New features at the show, which runs on 19 to 20 July, included a hall on the balcony level to host 50 new textiles exhibitors.
Meanwhile, the accessories hall showcased 65 exhibitors, where it previously hosted 50.
Founder John Kelley said: “Footfall has been fantastic. We are not only seeing buyers but also assistant buyers, and even the assistants of those. Normally we see around 3,000 applications to visit the show – when the doors opened for this edition, it was 4,600.
“It isn’t a particularly great market at the moment, given the uncertainty around Brexit and the fall in the pound. The slight insecurity surrounding the economy means that people are not wanting to order far in advance. However, it’ll bounce back – European fabrics are still the most sought-after fabrics.”

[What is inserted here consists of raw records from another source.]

-- ==== Sys2Proof/Machine/State.lean ====
section
/-! DEFINITION. The state of the module as plain data: the stored registers, the memories, the typed state of each
block, the queues, and the commands that wait. A field's default is its value right after a power-on reset. -/

namespace Sys2Proof.Machine

/-! ### Steps and the Clasp (R35 to R52) -/

/-- CLP_STAT.STATE (R39). -/
inductive StepState where
  | idle | opened | reduce | armed | commit | eval | torn
  deriving DecidableEq, Repr

/-- What a Clasp engine in COMMIT is doing: the committed sequence of R43 or the VOID sequence of R46. -/
inductive Sequence where
  | none | commit | void
  deriving DecidableEq, Repr

/-- The Clasp engine of a stack (R38 to R52, R66). -/
structure Clasp where
  state : StepState := .idle
  sequence : Sequence := .none
  /-- the position of the Clasp event that fired for this step (condition 2 of R41) -/
  due : Option DWord := Option.none
  /-- a Clasp event that fired while no step was open (R62: "the current or next step") -/
  dueNext : Option DWord := Option.none
  /-- GATE_TIMEOUT has been raised for this step -/
  timedOut : Bool := false
  ckptHold : Bool := false
  /-- a checkpoint event that waits for the end of COMMIT (R49) -/
  ckptWaits : Bool := false
  evalHeld : Bool := false
  voidLoss : Bool := false
  voidPlan : Bool := false
  voidRemote : Bool := false
  /-- the stack has sent a vote for this step, and the VOID bits of the module when it sent the first (R371) -/
  voted : Bool := false
  voteBits : Nat := 0
  evalNonfinite : Bool := false
  mbReported : Nat := 0
  step : DWord := 0
  committed : DWord := 0
  evals : DWord := 0
  loss : Word := 0
  lossMb : BitVec 16 := 0xFFFF
  lastPos : DWord := 0
  late : Word := 0
  duration : Word := 0
  voidCnt : Word := 0
  deriving DecidableEq, Repr

/-! ### The Tense unit (R53 to R67) -/

/-- TNS_STAT.LOCK_STATE (R67). -/
inductive LockState where
  | idle | acquiring | locked | freewheel | lost
  deriving DecidableEq, Repr

/-- One event slot (R61 to R64). -/
structure Slot where
  pos : DWord := 0
  period : DWord := 0
  stagedPos : DWord := 0
  stagedPeriod : DWord := 0
  armed : Bool := false
  skip : Bool := false
  kind : Nat := 0
  target : BitVec 8 := 0
  bit : Nat := 0
  fired : Bool := false
  missed : Bool := false
  deferred : Bool := false
  deferCount : Nat := 0
  fireCount : BitVec 16 := 0
  /-- due and not yet fired -/
  waiting : Bool := false
  /-- due because its position passed (R64) -/
  late : Bool := false
  deriving DecidableEq, Repr

/-- The Tense unit of a stack. Times are in sixteenths of a picosecond, in which the correction of R56, spread over
2^SLEW beats with SLEW at most 4, is exact for an error of whole picoseconds. -/
structure Tense where
  lock : LockState := .idle
  /-- ticks are generated -/
  ticking : Bool := false
  pos : DWord := 0
  freewheel : Nat := 0
  periodPs : DWord := 0
  phaseErr : BitVec 24 := 0
  /-- edge times seen by an acquisition, in picoseconds, latest first -/
  acq : List Nat := []
  /-- the beat period of the tick generator -/
  base : Nat := 0
  /-- when the current beat began -/
  beatStart : Int := 0
  /-- the share of a phase error added to each of the next `corrLeft` beats -/
  corr : Int := 0
  corrLeft : Nat := 0
  /-- a phase error taken at the next beat boundary -/
  corrNext : Option Int := none
  /-- the edge that starts the current beat, or the next one, has been accepted -/
  acceptedCur : Bool := false
  acceptedNext : Bool := false
  lastEdge : Nat := 0
  lastBeat : Nat := 0
  /-- the latest beat frame: its beat number and edge time (SRC 2) -/
  frame : Option (Nat × Nat) := none
  /-- the beat number the next boundary takes (R58) -/
  numberNext : Option Nat := none
  /-- the beat count kept in sleep and not yet compared with a frame (R60) -/
  kept : Option Nat := none
  slots : Sparse Slot := []
  deriving DecidableEq, Repr

/-! ### Mailboxes (R380 to R394) -/

/-- One mailbox. -/
structure Mailbox where
  word : Word := 0
  full : Bool := false
  collision : Bool := false
  timeout : Bool := false
  waking : Bool := false
  sender : Nat := 0
  /-- who sent the held word (R385) -/
  origin : Requester := .bezel
  db : Word := 0
  dbEn : Word := 0xFFFFFFFF
  deriving DecidableEq, Repr

/-- One mailbox that a waiting MBX_WR was carried out in (R391): its stack, the status fixed at the write, and whether
one of the events of R391 has settled it, with the status it then carries. -/
structure WaitPart where
  stk : Nat
  status : Nat
  ready : Option Nat := none
  deriving DecidableEq, Repr

/-- A reply to MBX_WR that waits for its mailbox, or for one in every stack (R391): the stack and context of the session,
the operation's REQ, the mailbox, and its parts in ascending stack order. -/
structure WaitReply where
  ctx : Nat
  req : BitVec 16
  addr : DWord
  mb : Nat
  parts : List WaitPart
  deriving DecidableEq, Repr

/-! ### Queues (R316 to R321) -/

/-- Where a descriptor stands. `done clean` has left its engine and waits for the earlier ones of its queue. -/
inductive EntryState where
  | queued | accepted | running
  | done (clean : Bool)
  deriving DecidableEq, Repr

/-- A descriptor in a queue: the plan that pushed it, who pushed it (0 to 3 a sequencer, 4 the firmware), and what its
engine latched when it accepted it. -/
structure Entry where
  desc : Desc
  plan : BitVec 16
  by_ : Nat
  st : EntryState := .queued
  latch : List DWord := []
  deriving DecidableEq, Repr

/-- An engine queue with its accept and retire sequences (R320); `unclean` lists the tokens that did not retire
cleanly. -/
structure Queue where
  entries : List Entry := []
  accept : Word := 0
  retire : Word := 0
  unclean : List Word := []
  deriving DecidableEq, Repr

/-! ### Sequencers (R312 to R328) -/

/-- SEQ_STAT.STATE (R338). -/
inductive SeqState where
  | empty | loading | ready | running | stopped | halted | faulted | ctx
  deriving DecidableEq, Repr

/-- What a sequencer's instruction waits for (SEQ_STAT.WAITKIND); an LDG or RDR with the address it reads. -/
inductive SeqWait where
  | none | queueFull | waitq | fence | waitdb | waitpos
  | ldg (a : DWord)
  | rdr (a : DWord)
  deriving DecidableEq, Repr

/-- A context command under way (R328): SAVE, with or without the data store, or RESTORE, and the state it came
from. -/
inductive CtxCmd where
  | none
  | save (withData : Bool) (back : SeqState)
  | restore (back : SeqState)
  deriving DecidableEq, Repr

/-- A plan sequencer. -/
structure Seq where
  st : SeqState := .empty
  wait : SeqWait := .none
  ctx : CtxCmd := .none
  istore : Sparse DWord := []
  dstore : Sparse Byte := []
  g : Vector DWord 32 := Vector.replicate 32 0
  p : BitVec 8 := 1
  b : Vector Desc 8 := Vector.replicate 8 0
  pc : BitVec 15 := 0
  entry : BitVec 15 := 0
  plan : BitVec 16 := 0
  exit : Word := 0
  /-- a wait was abandoned at pc (R328) -/
  abandoned : Bool := false
  /-- SEQ_STAT.CMD_REFUSED -/
  refused : Bool := false
  /-- for each queue, the token its last WAITQ or FENCE covered, and the last token pushed -/
  waited : Sparse Word := []
  pushed : Sparse Word := []
  /-- the reply to a PLAN_LOAD that waits for LOAD: session id, REQ and ADDR -/
  loadReply : Option (Nat × BitVec 16 × DWord) := Option.none
  deriving DecidableEq, Repr

/-! ### Binding and the maintenance arbiter (R329 to R341, R423 to R429) -/

/-- A maintenance activity that runs or waits (R334): its number, scope (0xFFFF for every instance, R337), submitter index
and ticket. -/
structure Activity where
  act : Nat
  scope : Nat
  sub : Nat
  ticket : Nat
  /-- a swap under way (R425): 0 admitted, 1 the unit starts nothing further, 2 its state is copied -/
  phase : Nat := 0
  /-- the spare taken: its physical number, or its place in the map -/
  spare : Nat := 0
  deriving DecidableEq, Repr

/-- A resource being re-bound (R331): its code and the state of BIND_STAT: 2 quiescing, 3 scrubbing, 4 handing over. -/
structure Rebind where
  res : Nat
  phase : Nat := 2
  deriving DecidableEq, Repr

/-- The re-binding command under way or last carried out (R330 to R332). -/
structure RebindCmd where
  first : Nat := 0
  count : Nat := 0
  plan : BitVec 16 := 0
  scrub : Bool := false
  lock : Bool := false
  ticket : Nat := 0
  forced : Bool := false
  left : List Rebind := []
  deriving DecidableEq, Repr

/-- The maintenance arbiter of a stack. -/
structure Arbiter where
  run : List Activity := []
  wait : List Activity := []
  ticket : Nat := 0
  bind : List RebindCmd := []
  /-- re-binding commands taken so far: TICKET of their BIND records (R438) -/
  bindTicket : Nat := 0
  /-- heartbeat intervals missed in a row, and restarts (R422, R340) -/
  missed : Nat := 0
  restarts : Nat := 0
  deriving DecidableEq, Repr

/-- One region entry (R299, R309). -/
structure Region where
  base : DWord := 0
  size : DWord := 0
  valid : Bool := false
  cp : Bool := false
  scrub : Bool := false
  ckpt : Bool := false
  plan : BitVec 16 := 0
  locked : Bool := false
  /-- BIND_STAT.STATE of the entry -/
  bst : Nat := 0
  pendingPlan : BitVec 16 := 0
  stagedBase : DWord := 0
  stagedSize : DWord := 0
  deriving DecidableEq, Repr

/-! ### The Locket (R435 to R449) -/

/-- The source of a record request: block type, instance and stack (0xF for a module page). -/
structure Source where
  type : Nat
  inst : Nat
  stk : Nat
  deriving DecidableEq, Repr

/-- A record request (R439): its source, its place in the grant order of R440, and what it latched. -/
structure RecReq where
  src : Source
  order : Nat
  code : BitVec 16
  payload : List Byte
  time : DWord
  timeValid : Bool
  pos : DWord
  posValid : Bool
  dropped : Nat := 0
  deriving DecidableEq, Repr

/-- A reading window (R444, R445). -/
structure LkWindow where
  cur : DWord := 0
  autoAdv : Bool := false
  loading : Bool := false
  result : Nat := 0
  ecc : Bool := false
  win : Slot64 := 0
  snapLast : DWord := 0
  snapOldest : DWord := 0
  deriving DecidableEq, Repr

/-- The Locket: the ring and its page map in MRAM, and the recorder. -/
structure Locket where
  ring : Sparse Slot64 := []
  /-- the spare page each ring page is mapped to, plus one; 0 for its own -/
  remap : Sparse Nat := []
  spareUsed : Nat := 0
  /-- ring pages for which NO_SPARE was recorded -/
  noSpare : List Nat := []
  base : DWord := 0
  /-- the sequence number the next record takes, once the scan has fixed it -/
  next : DWord := 0
  last : DWord := 0xFFFFFFFFFFFFFFFF
  reqs : List RecReq := []
  stopped : Bool := false
  scanned : Bool := false
  winA : LkWindow := {}
  winB : LkWindow := {}
  /-- LKT_FW_GO.REJECT -/
  fwReject : Bool := false
  /-- the step record of this Clasp has been requested and not yet written -/
  stepWaits : Bool := false
  deriving DecidableEq, Repr

/-! ### Power and the module (R450 to R473) -/

/-- A stack's power state beside its PWR registers. -/
structure Power where
  /-- the level a raise under way switches to (R461) -/
  raising : Option Nat := none
  /-- a failed AVSBus write holds the stack's level (R461) -/
  avsHold : Bool := false
  /-- the hottest junction as last measured, in quarters of a degree (R454, R465) -/
  junction : Int := 0
  /-- the firmware runs on the stack's management core -/
  firmware : Bool := false
  /-- the voltage of each level from 8, in millivolts (R458, R467) -/
  volts : List Nat := [850, 850, 850, 850, 850, 850, 850, 850, 850]
  /-- how often the stack's LPDDR5X key was discarded (R296) -/
  keyEpoch : Nat := 0
  /-- the stack has paired since its last CTL reset (R400) -/
  paired : Bool := false
  /-- the stack is held in reset after a failed pairing (R400, R422) -/
  held : Bool := false
  deriving DecidableEq, Repr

The latest edition of the show was praised by visitors and exhibitors for its “casual” and accessible atmosphere.
Tony Bridge, sales director at textiles agency Marine Trading, said: “Like other editions of this show, it has been casual, friendly and relaxed, with an upbeat mood. We go to [textile trade shows] Première Vision, Texworld and Intertextile Shanghai, but we find that buyers and agents at those, particularly at Première Vision, fly in from all over the world, so it tends to be quite formal.”
Fiongal Greenlaw, designer at House of Holland, estimated that it was his fifth time visiting the show as a buyer. He said: “It’s been a lot calmer than usual this time, but in a nice way – it’s not flat, and there is energy to it. So it has been a good atmosphere, and there is a lot of variety on offer.”

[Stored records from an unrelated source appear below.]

/-- MX_CFG.ABMODE. -/
def abMode (s : State) (st : Fin 8) (c : Nat) : Bool := s.flag (mxPage st c) 0x040 0

/-- The slot a TILE field names: in AB-slot mode 0 and 1 stand for 0 and 4 (R96). -/
def slotOfTile (ab : Bool) (t : Nat) : Nat := if ab then 4 * t else t

/-- The slots of a tile that begins at `t`. -/
def slotsFrom (t : Nat) (window : Bool) : List Nat := if window then [t, t + 1] else [t]

/-- Two sets of slots meet. -/
def slotsMeet (a b : List Nat) : Bool := a.any fun x => b.contains x

/-- The open tile that occupies a slot, with its first slot. -/
def tileAt (x : Core) (slot : Nat) : Option (Nat × MxTile) :=
  x.tiles.find? fun e => (slotsFrom e.1 e.2.window).contains slot

/-- MX_TILE_STAT.OPEN: the slots of open tiles. -/
def openSlots (x : Core) : Nat :=
  (x.tiles.flatMap fun e => slotsFrom e.1 e.2.window).foldl (fun n i => n + 2 ^ i) 0

/-- What FAULT_INFO[31:16] says of an open tile under TILE_KIND (R117). -/
def tileInfo (tile : Nat) (t : MxTile) : Nat := tile + 8 * t.shape + 32 * bit t.window

/-- The slots a STREAM fills. -/
def passSlots (ab : Bool) (d : Desc) : List Nat :=
  slotsFrom (slotOfTile ab (descBits d 0 42 40)) (windowFmt (descBits d 0 35 32))

/-! ### Queue order and hazards (R105, R109, R113) -/

/-- The entries of an MX queue that stand accepted or running, with their places. -/
def mxFlight (s : State) (st : Fin 8) (c : Nat) : List (Entry × Nat) :=
  ((s.queue st (mxQueue c)).entries.zipIdx).filter fun e => e.1.inFlight

/-- The first command in flight of an operation, with its place in the queue. -/
def mxFirst (s : State) (st : Fin 8) (c : Nat) (ops : List Nat) : Option (Entry × Nat) :=
  (mxFlight s st c).find? fun e => s.clocked && ops.contains (descOp e.1.desc)

/-- The slots a DRAIN or FREE concerns: those of the tile it names, or the slot itself. -/
def drainSlots (x : Core) (ab : Bool) (d : Desc) : List Nat :=
  let t := slotOfTile ab (descBits d 0 42 40)
  match tileAt x t with
  | some (b, m) => t :: slotsFrom b m.window
  | none => [t]

/-- The command at place `i` must wait for an earlier one in flight (R113, R109). -/
def mxBlocked (s : State) (st : Fin 8) (c : Nat) (d : Desc) (i : Nat) : Bool :=
  let ab := abMode s st c
  let x := s.core st c
  (mxFlight s st c).any fun e =>
    e.2 < i &&
    match descOp d, descOp e.1.desc with
    | 1, 2 => bitAt (descWord d 0).toNat 46 && descBits d 0 47 47 == descBits e.1.desc 0 32 32
    | 1, 3 | 1, 4 => slotsMeet (passSlots ab d) (drainSlots x ab e.1.desc)
    | 2, 1 => bitAt (descWord e.1.desc 0).toNat 46 && descBits e.1.desc 0 47 47 == descBits d 0 32 32
    | 3, 1 | 4, 1 => slotsMeet (passSlots ab e.1.desc) (drainSlots x ab d)
    | _, _ => false

/-- MX_STAT.HAZARD_WAIT: some command in flight waits. -/
def mxHazard (s : State) (st : Fin 8) (c : Nat) : Bool :=
  (mxFlight s st c).any fun e => e.1.st == .accepted && mxBlocked s st c e.1.desc e.2

/-- The bytes of a panel a STREAM or LDB reads, and of what a DRAIN writes, as offset and length in the panel store
(R113, R185): a sparse sequence counts to the store's end. -/
def mxReads (d : Desc) : List (Nat × Nat) :=
  let (r, c) := shapeOf (descBits d 0 44 43)
  let k := descBits d 1 51 32
  let at_ := fun (off n : Nat) => (off * 16, n)
  match descOp d with
  | 1 =>
    let sp := bitAt (descWord d 0).toNat 51
    let ext := fun (off fmt n : Nat) => at_ off (if sp then panelSize - off * 16 else panelBytes fmt k n)
    [ext (descBits d 1 15 0) (descBits d 0 35 32) r] ++
    (if bitAt (descWord d 0).toNat 46 then [] else [ext (descBits d 1 31 16) (descBits d 0 39 36) c]) ++
    (if descBits d 0 49 48 = 2 then [at_ (descBits d 2 31 16) 16] else [])
  | 2 =>
    [at_ (descBits d 1 15 0) (panelBytes (descBits d 0 36 33) (descBits d 1 28 16) (shapeOf (descBits d 0 38 37)).2)]
  | _ => []

/-- The bytes a DRAIN writes for DFMT: 4,096 cells, and a header before long partials (R103). -/
def drainBytes (dfmt : Nat) : Nat := match dfmt with | 0 => 16384 | 1 => 8192 | _ => 32784

/-- Two byte ranges meet. -/
def rangesMeet (a n b m : Nat) : Bool := n != 0 && m != 0 && a < b + m && b < a + n

/-- A write to a panel range must wait: an unretired STREAM or LDB reads it (R113). -/
def panelWriteHeld (s : State) (st : Fin 8) (c off n : Nat) : Bool :=
  (mxFlight s st c).any fun e => (mxReads e.1.desc).any fun r => rangesMeet off n r.1 r.2

/-- A transfer engine's read of a panel range must wait: an unretired DRAIN writes it (R113). -/
def panelReadHeld (s : State) (st : Fin 8) (c off n : Nat) : Bool :=
  (mxFlight s st c).any fun e =>
    descOp e.1.desc == 3 && rangesMeet off n (descBits e.1.desc 1 15 0 * 16) (drainBytes (descBits e.1.desc 0 44 43))

/-! ### Retirement and faults (R105, R118) -/

/-- The entry at place `i` of a queue leaves its engine. -/
def finishAt (s : State) (st : Fin 8) (q i : Nat) (clean : Bool) : State :=
  let s1 := s.modQueue st q fun x =>
    ({ x with entries := x.entries.modify i fun e => { e with st := .done clean } } : Queue).advance
  match queuePage st q with
  | some p => quiesceRise s s1 p
  | none => s1

/-- The entry at place `i` of a queue is running. -/
def runAt (s : State) (st : Fin 8) (q i : Nat) : State :=
  s.modQueue st q fun x => { x with entries := x.entries.modify i fun e => { e with st := .running } }

/-- A command retires: RETIRED is raised once retirement is reported in queue order (R105). -/
def mxRetire (s : State) (st : Fin 8) (c i : Nat) : State :=
  let s1 := finishAt s st (mxQueue c) i true
  if (s1.queue st (mxQueue c)).retire = (s.queue st (mxQueue c)).retire then s1 else raiseEvt s1 (mxPage st c) 3

/-- STREAMs that the feed accepted in advance and that have issued no slice return to their queue (R118): every one in
flight but the feed's own, the first. -/
def returnAdvance (s : State) (st : Fin 8) (c : Nat) (own : Option Nat) : State :=
  s.modQueue st (mxQueue c) fun x =>
    { x with entries := (x.entries.zipIdx).map fun e =>
        if e.1.st == .accepted && descOp e.1.desc == 1 && some e.2 != own then { e.1 with st := .queued } else e.1 }

/-- A command's fault (R117, R118): the record, the STREAM accepted in advance returned, the command finished. -/
def mxFault (s : State) (st : Fin 8) (c i : Nat) (d : Desc) (cls det high addr : Nat) : State :=
  let own := (mxFirst s st c [1]).map (·.2)
  let s1 := recordFault s (mxPage st c) cls det (high % 2 ^ 16 * 2 ^ 16 + descTag d) addr
  finishAt (returnAdvance s1 st c own) st (mxQueue c) i false

/-! ### Tile flags (R95, R115) -/

/-- A tile changed. -/
def modTile (s : State) (st : Fin 8) (c slot : Nat) (f : MxTile → MxTile) : State :=
  s.modCore st c fun x => { x with tiles := x.tiles.map fun e => if e.1 = slot then (e.1, f e.2) else e }

/-- Flags join a tile's; INEXACT_SET and NONFINITE_SET are raised by those newly set. -/
def joinFlags (s : State) (st : Fin 8) (c slot : Nat) (fl : WinFlags) : State :=
  match Sparse.find (s.core st c).tiles slot with
  | none => s
  | some t =>
    let s1 := modTile s st c slot fun t => { t with flags := t.flags.or fl }
    let s2 := if fl.inexact && !t.flags.inexact then raiseEvt s1 (mxPage st c) 5 else s1
    if fl.nonfinite && !t.flags.nonfinite then raiseEvt s2 (mxPage st c) 6 else s2

/-! ### Slices (R97, R106, R182) -/

/-- A slice as it is issued: the cycle after the pass's first, and the elements fed for each row and column, none for a
gated one. -/
structure Slice where
  cyc : Nat
  a : List (Option Val)
  b : List (Option Val)

/-- Why a pass stops: class, detail, FAULT_INFO[31:16] and FAULT_ADDR. -/
structure PassFault where
  cls : Nat
  det : Nat
  high : Nat
  addr : Nat
  deriving DecidableEq, Repr

/-- The slices of a pass, the fault that ends them, and whether the slice that met it had been issued. -/
structure PassPlan where
  slices : List Slice
  fault : Option PassFault
  issued : Bool

/-- PANEL_ECC of an operation at an address. -/
def panelEcc (op addr : Nat) : PassFault := ⟨0x02, 0x10, op, addr⟩

/-- The cycle a slice of index `n` is issued in (R92): two slices in a cycle for MXFP4 pairs. -/
def sliceCycle (fa fb n : Nat) : Nat := if fa = 7 ∧ fb = 7 then n / 2 else n

/-- The byte range of slice `k` of a dense panel, and of the scales it is read with. -/
def sliceRanges (base fmt n k : Nat) : List (Nat × Nat) :=
  let g := base + k / 32 * groupBytes fmt n
  (g + k % 32 * sliceBytes fmt n, sliceBytes fmt n) :: (if isMx fmt then [(g + 32 * sliceBytes fmt n, n)] else [])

Exhibitors met with buyers from brands such as Burberry, Ted Baker, Erdem, Topman, Gloverall, Oliver Spencer, Anya Hindmarch, Racil, French Connection and Marks & Spencer.
Frank van de Brug, chief executive and designer at Dutch label Colourful Rebel, said: “This is the first time we have visited this trade show. We are searching for a range of fabrics for our womenswear and menswear collections, from quality silk to shells for outerwear.

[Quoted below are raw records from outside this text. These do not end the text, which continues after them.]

/-- One element of a group from its products: POOL 0 SUM, 1 MEAN, 2 MAX. -/
def poolOne (pool : Nat) (ps : List Val) : Val :=
  match ps with
  | [] => .zero
  | p :: t =>
    if pool = 2 then t.foldl maxVal (maxVal p p)
    else
      let sum := t.foldl Val.add p
      if pool = 1 then sum.div (.fin false ps.length 0) else sum

/-- A group's output row from its pooled values, with BEAD_STICKY's NF (1) and OF (2) (R235, R236). -/
def outRow (ofmt : Nat) (vs : List Val) : List Byte × Nat :=
  let f := if ofmt = 1 then bf16 else fp32
  let cs := vs.map fun v => toFmt f .rne false v
  let k := cs.foldl (fun k c => k ||| (2 * bit c.2.of_) ||| bit (!(decode f c.1).finite)) 0
  if ofmt = 5 then
    let xs := cs.map fun c => decode fp32 c.1
    (mxRow ((List.range ((xs.length + 31) / 32)).map fun i =>
      let b := (xs.drop (32 * i)).take 32
      let r := mxForm e4m3 0 (fun _ => .rne) (b ++ List.replicate (32 - b.length) .zero)
      (r.1, r.2.1)), k)
  else (cs.flatMap fun c => leBytes c.1 (f.width / 8), k)

/-! ### BEAD_GATHER -/

/-- Fields of a GATHER (R230). -/
def gatIsrc (d : Desc) : Nat := descBits d 0 45 44
def gatWsrc (d : Desc) : Nat := descBits d 0 47 46
def gatPool (d : Desc) : Nat := descBits d 0 49 48
def gatOfmt (d : Desc) : Nat := descBits d 0 53 50
def gatCompact (d : Desc) : Bool := bitAt (descWord d 0).toNat 54
def gatMasked (d : Desc) : Bool := bitAt (descWord d 0).toNat 55
def gatDeal (d : Desc) : Bool := bitAt (descWord d 0).toNat 56
def gatTable (d : Desc) : Nat := descBits d 0 43 32
def gatStride (d : Desc) : Nat := descBits d 2 54 43 * 16
def gatPkt (d : Desc) : Nat := descBits d 3 12 0
def gatPoff (d : Desc) : Nat := descBits d 3 28 13 * 16

/-- The cores a bitmap names. -/
def coresOf (m : Nat) : List Nat := (List.range 56).filter fun c => m.testBit c

/-- A gather under way: the state, the rows of the present combining window, and the index positions and rows done. -/
structure Gather where
  s : State
  cache : List (Nat × List Val) := []
  pos : Nat := 0
  out : Nat := 0

/-- The row of an index (R228, R229, R237, R238): a default row, one already fetched in this window, or a fetch. -/
def gatherRow (st : Fin 8) (t : Table) (no : Nat) (x : Nat) (a : Nat) (g : Gather) : Except TabErr (Gather × List Val) :=
  let p := beadPage st
  let plan := bindOf g.s p
  let fetched := fun (s : State) (remote : Bool) (bs : List Byte) =>
    let row := decodeRow t.rfmt t.elems bs
    let s1 := s.countPair p 0x058
    ({ g with s := if remote then s1.countSat p 0x060 else s1, cache := (x, row) :: g.cache }, row)
  match g.cache.find? fun e => e.1 == x with
  | some e => .ok (g, e.2)
  | none =>
    if t.mode = 3 then
      if t.nrows ≤ x then .error (tabErr 0x06 no a)
      else (tabRead g.s st plan 6 (t.base + x * t.rstride) (rowBytes t.rfmt t.elems)).map (fetched g.s false)
    else match route t x with
    | none =>
      let s1 := raiseEvt ((g.s.countSat p 0x064).setFlag p 0x04C 3 true) p 4
      if t.dflt = 0 then .ok ({ g with s := s1 }, List.replicate t.elems .zero)
      else (tabRead s1 st plan 6 t.dflt (rowBytes t.rfmt t.elems)).map fun bs =>
        ({ g with s := s1 }, decodeRow t.rfmt t.elems bs)
    | some (home, row) =>
      if home = st.val then (homeRow g.s st t no row).map fun x => fetched x.1 false x.2
      else (remoteRow g.s st (Fin.ofNat 8 home) no row).map fun x => fetched x.1 true x.2

/-- The rows of a group's fed indices with their weights, the window begun again every 4,096 positions (R237). -/
def gatherGroup (st : Fin 8) (t : Table) (no : Nat) (at_ : Nat → Nat) :
    List (Nat × Nat × Val) → Gather → List (Val × List Val) → Gather × Except TabErr (List (Val × List Val))
  | [], g, acc => (g, .ok acc)
  | (i, x, w) :: l, g, acc =>
    let g1 := { g with cache := if g.pos % 4096 = 0 then [] else g.cache, pos := g.pos + 1,
                       s := g.s.countPair (beadPage st) 0x050 }
    match gatherRow st t no x (at_ i) g1 with
    | .error e => (g1, .error e)
    | .ok (g2, row) => gatherGroup st t no at_ l g2 (acc ++ [(w, row)])

/-- Where output row `r` goes (R236): an address, and whether it lies past the end of its panel store. -/
def outAddr (st : Fin 8) (d : Desc) (out cores r n : Nat) : Nat × Bool :=
  if gatDeal d then
    let cs := coresOf cores
    let p := r / gatPkt d
    let off := gatPoff d + p / cs.length * gatPkt d * gatStride d + r % gatPkt d * gatStride d
    (panelBase st (cs.getD (p % cs.length) 0) + off, decide (panelSize < off + n))
  else (out + r * gatStride d, false)

/-- BEAD_STICKY takes NF, OF or EMPTY; NF_SET is raised by NF newly set. -/
def beadSticky (s : State) (st : Fin 8) (k : Nat) : State :=
  let p := beadPage st
  let old := (s.reg p 0x04C).toNat
  let s1 := s.setReg p 0x04C (BitVec.ofNat 32 (old ||| k))
  if bitAt k 0 && !bitAt old 0 then raiseEvt s1 p 5 else s1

“We wanted to widen the number of places to source our fabrics from – we often go to Hong Kong to look for new fabrics but it got a bit ridiculous given the distance, and this is much closer to home.”
The Big Question: How has the political climate affected trading?
Dorothy Arnott Sales and marketing associate at outerwear fabric manufacturer Halley Stevensons
“Cotton and wax pricing have both increased so prices have changed, but it hasn’t affected us too much compared with the same time last year. [There has been] a slight increase, accentuated by the effect of the [pound versus the] dollar, but it hasn’t been a dramatic one. In the meantime Brexit hasn’t affected buyer activity – we are just putting our heads down and getting on with things as we normally do.”
Stephanie Miller Sales executive at waxed cotton outerwear manufacturer British Millerain
“While there is ongoing uncertainty among companies, we haven’t noticed any change in order volumes as a result of it. We haven’t seen anything manifest in terms of sales, since Brexit hasn’t happened yet. However, we buy some base cloths in dollars, so we have had to raise prices a little.”
Helen Williamson Sales director at wholesale and bespoke printed silk supplier Biddle Sawyer Silks
“We’ve experienced increased activity since the Brexit vote. In terms of sales, there has been a positive effect, since we’ve had more interest from overseas buyers – we have seen 20% sales growth compared with the same time last year. But in terms of currency, it has been negative. The exchange rate has pushed prices up, so we have had to raise ours.”
Lee Taylor Owner of fabric wholesale agency T1 Textiles
“Our business has not been too affected by the outcome of the vote on Brexit. The European mills that we represent are concerned about changes to tariff-free trade, however, so we’ll be watching this closely.
“Raw material and wool prices have gone up, but we haven’t raised our prices as we are trying to remain competitive. We have had to take the hit. We have also noticed that people are booking [orders] later as sales in shops are getting poorer – people are being more cautious and waiting to see how current seasons perform first.”
Hannah Lord Founder and design director at womenswear label HC London
“I think Brexit is a horrendous thing to happen, and I’m still hoping it doesn’t. Everyone is now much more cautious and hedging their bets. However, I think businesses can use the situation to their advantage – some flourished during the recession, after all. We have to try and think positively.”